Here are some benefits of getting a PPP loan:

  • Unlike many traditional business loans, PPP loans are 100% guaranteed, even without collateral or a personal guarantee. This means that the business owner doesn’t need to assume the debt obligation if they default on the loan.
  • The interest rate for PPP loans is fixed at 1% with a five-year maturity date.
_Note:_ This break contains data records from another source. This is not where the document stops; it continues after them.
/-! ## The requests' meanings -/

/-- The meaning of each assigned request is the gated accept step of a plan. Only OPEN asks to open the session (R105), and
no plan reads the backend mode (R113). -/
theorem exec_assigned_form {i : Instr} (hi : assigned i = true) :
    ∃ (cls : RequestClass) (plan : Params → Session → Planned) (page : Session → Page → Page),
      (∀ s, exec i s = accept cls (plan s.par s.reg) (page s.reg s.textPage) s) ∧
      (cls = .opening ↔ isOpening i = true) ∧
      ∀ p r n m, plan p { r with mode := m } = plan p r ∧ page { r with mode := m } n = page r n := by
  cases i with
  | openSession a w h m b f =>
    exact ⟨.opening, fun p _ => planOpen p.tuning a w h m b f, fun _ n => n, fun _ => rfl, iff_of_true rfl rfl,
      fun _ _ _ _ => ⟨rfl, rfl⟩⟩
  | closeSession =>
    exact ⟨.closing, fun _ r => planClose r, fun _ n => n, fun _ => rfl, iff_of_false nofun nofun,
      fun _ _ _ _ => ⟨rfl, rfl⟩⟩
  | clear =>
    exact ⟨.display, fun _ r => planClear r, fun _ n => n, fun _ => rfl, iff_of_false nofun nofun,
      fun _ _ _ _ => ⟨rfl, rfl⟩⟩
  | setText text =>
    exact ⟨.display, fun p r => planText p.highCode r text, fun r _ => lastPage r.pages text, fun _ => rfl,
      iff_of_false nofun nofun, fun _ _ _ _ => ⟨rfl, rfl⟩⟩
  | setBitmap bytes w h =>
    exact ⟨.display, fun _ r => planBitmap r bytes w h, fun _ n => n, fun _ => rfl, iff_of_false nofun nofun,
      fun _ _ _ _ => ⟨rfl, rfl⟩⟩
  | setQrcode bytes =>
    exact ⟨.display, fun p r => planQr p.qr r bytes, fun _ n => n, fun _ => rfl, iff_of_false nofun nofun,
      fun _ _ _ _ => ⟨rfl, rfl⟩⟩
  | setContrast v =>
    exact ⟨.display, fun _ r => planContrast r v, fun _ n => n, fun _ => rfl, iff_of_false nofun nofun,
      fun _ _ _ _ => ⟨rfl, rfl⟩⟩
  | setInversion b =>
    exact ⟨.display, fun _ r => planInversion r b, fun _ n => n, fun _ => rfl, iff_of_false nofun nofun,
      fun _ _ _ _ => ⟨rfl, rfl⟩⟩
  | _ => cases hi

/-- A request is an assigned one, or its meaning is the answer to an unassigned one (R65, R74). -/
theorem exec_request_assigned_or_unsupported {i : Instr} (hi : i.port = .request) :
    assigned i = true ∨ ∃ info, ∀ s, exec i s = acceptUnsupported info s := by
  cases i with
  | openSession | closeSession | clear | setText | setBitmap | setQrcode | setContrast | setInversion => exact .inl rfl
  | reserved00 => exact .inr ⟨.opcode 0x00, fun _ => rfl⟩
  | reserved09FF op => exact .inr ⟨.opcode op, fun _ => rfl⟩
  | _ => cases hi

theorem gate_idle {cls : RequestClass} (h : cls ≠ .opening) : gate .idle cls = some .closed := by
  cases cls with
  | opening => exact absurd rfl h
  | closing | display => rfl

/-- Settles O19: the gate answers before the operands are looked at. -/
theorem gateRejectsByState : Obligations.GateRejectsByState := by
  intro s c req rest i h hi
  obtain ⟨cls, plan, page, hx, hcls, -⟩ := exec_assigned_form hi
  rw [hx]
  refine ⟨fun hs => accept_gateError h ?_, fun hs hop => accept_gateError h ?_, fun hs hop => accept_gateError h ?_⟩ <;>
    rw [hs]
  · rfl
  · exact gate_idle fun hc => absurd (hcls.1 hc) (hop ▸ nofun)
  · rw [hcls.2 hop]
    rfl

/-- Answering caller `c` frees its slot and no other (R18). -/
theorem resp_of_answered {s t : State} {c : Nat} (h : t.waiting = dropCaller c s.waiting) :
    t.resp c = .none ∧ ∀ d, d ≠ c → t.resp d = s.resp d := by
  have hresp (d : Nat) : t.resp d = if d = c then .none else s.resp d :=
    (resp_congr (s := respond c .ok s) h d).trans (respond_resp c .ok s d)
  exact ⟨by rw [hresp, if_pos rfl], fun d hd => by rw [hresp, if_neg hd]⟩

/-- Settles O20: an accept step starts an operation or turns the request away, and neither touches more. -/
theorem requestsChangeOnlyTheSequencer : Obligations.RequestsChangeOnlyTheSequencer := by
  intro i s t hi hx
  obtain ⟨c, req, rest, ⟨ho, hq⟩, ⟨fs, a, k, page, rfl, hpage⟩ | ⟨k, info, rfl⟩⟩ := exec_request_next hi hx
  · exact ⟨c, req, hq, rfl, rfl, rfl, rfl, rfl, rfl, fun _ => rfl, hpage, fun _ _ => rfl,
      .inl ⟨_, rfl, rfl, rfl, rfl, rfl, rfl⟩⟩
  · obtain ⟨hresp, hother⟩ := resp_of_answered (s := s) (t := turnedAway s c rest k info) (c := c) rfl
    exact ⟨c, req, hq, rfl, rfl, rfl, rfl, rfl, rfl, fun _ => rfl, fun _ => rfl, hother,
      .inr ⟨ho, rfl, rfl, hresp, k, info, rfl⟩⟩

/-! ## OPEN (R111, R116) -/

section
variable {t : InitTuning} {addr : Option Int} {width height : Int} {mode : Mode} {bus : Bool} {font : Option (List Byte)}

theorem planOpen_badAddr (ha : ¬(0 ≤ addr.getD 0x3C ∧ addr.getD 0x3C ≤ 0x7F)) :
    planOpen t addr width height mode bus font = .error .configuration (.field .addr) :=
  if_pos (show addr.getD 0x3C < 0 ∨ 0x7F < addr.getD 0x3C by omega)

/-- With an address of seven bits the other checks decide. -/
theorem planOpen_goodAddr (ha : 0 ≤ addr.getD 0x3C ∧ addr.getD 0x3C ≤ 0x7F) :
    planOpen t addr width height mode bus font =
      if width < 1 ∨ 128 < width then .error .configuration (.field .width)
      else if ¬(height = 32 ∨ height = 64) then .error .configuration (.field .height)
      else if bus = false then .error .configuration (.field .bus)
      else if (font.any fun f => decide (f.length ≠ 1024)) = true then .error .configuration (.field .font)
      else .plan [initFrame t height.toNat] (BitVec.ofInt 7 (addr.getD 0x3C))
        (.opened (BitVec.ofInt 7 (addr.getD 0x3C)) width.toNat height.toNat mode (font.getD Config.defaultFont)) :=
  if_neg (show ¬(addr.getD 0x3C < 0 ∨ 0x7F < addr.getD 0x3C) by omega)

end

section
variable {s : State} {c : Nat} {req : Request} {rest : List (Nat × Request)} {addr : Option Int} {width height : Int}
  {mode : Mode} {bus : Bool} {font : Option (List Byte)}

theorem exec_openSession_error (h : s.head c req rest) (hs : s.reg.sess = .idle) {k : ErrKind} {info : Info}
    (hp : planOpen s.par.tuning addr width height mode bus font = .error k info) :
    exec (.openSession addr width height mode bus font) s = .next (turnedAway s c rest k info) :=
  accept_planError h (by rw [hs]; rfl) hp

theorem exec_openSession_plan (h : s.head c req rest) (hs : s.reg.sess = .idle) {fs : List Frame} {a : BusAddr} {k : Commit}
    (hp : planOpen s.par.tuning addr width height mode bus font = .plan fs a k) :
    exec (.openSession addr width height mode bus font) s = .next (started s c req rest fs a k) :=
  accept_start h (by rw [hs]; rfl) hp

theorem any_length_ne_iff : (font.any fun f => decide (f.length ≠ 1024)) = true ↔ ∃ f, font = some f ∧ f.length ≠ 1024 := by
  cases font <;> simp

end

/-- Settles O9: a valid configuration passes the five checks. -/
theorem openStartsInit : Obligations.OpenStartsInit := by
  intro s c req rest addr width height mode font h hs ha ha' hw hw' hh hf
  have hfont : ¬(font.any fun f => decide (f.length ≠ 1024)) = true := fun hbad => by
    obtain ⟨f, hsome, hne⟩ := any_length_ne_iff.1 hbad
    exact hne (hf f hsome)
  refine exec_openSession_plan h hs ?_
  rw [planOpen_goodAddr ⟨ha, ha'⟩, if_neg (by omega), if_neg (not_not_intro hh), if_neg nofun, if_neg hfont]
Most Small Business Administration loans have an interest rate of between 2.25% and 8%, on top of the prime.
  • All payments are deferred for ten months, after the loan forgiveness determination, but interest will continue to accrue throughout the deferment period.
  • The balance of PPP loans may be forgivable, meaning the entirety (or a portion of the loan) is forgiven or deferred for a period of time by the lender when certain conditions are met.

What can this loan be used for?

The Payroll Protection Program can be used for:

  • Employee salaries, up to $100,000 per employee
  • Certain employee health benefits (such as insurance premiums or paid sick leave)
  • A business’ real estate expenses, like mortgage interest, rent, and utilities
  • Interest on other business debts

Note: Small business employers must not lay off any employees, or they must rehire employees they’ve already laid off by December 31, 2020 (for those who received a loan in the first round). Some exceptions apply under the PPPFA. And the 500-employee rule applies per physical location for food service industry businesses.

The Paycheck Protection Program application process

Are you curious as to how the Paycheck Protection Program application works?

While the SBA will need to implement the new rules, you should contact your lender soon to submit an application for the PPP loan. The funds will get allocated quickly, so it’s best to get your application filled out, signed, and ready to go so you can submit it quickly.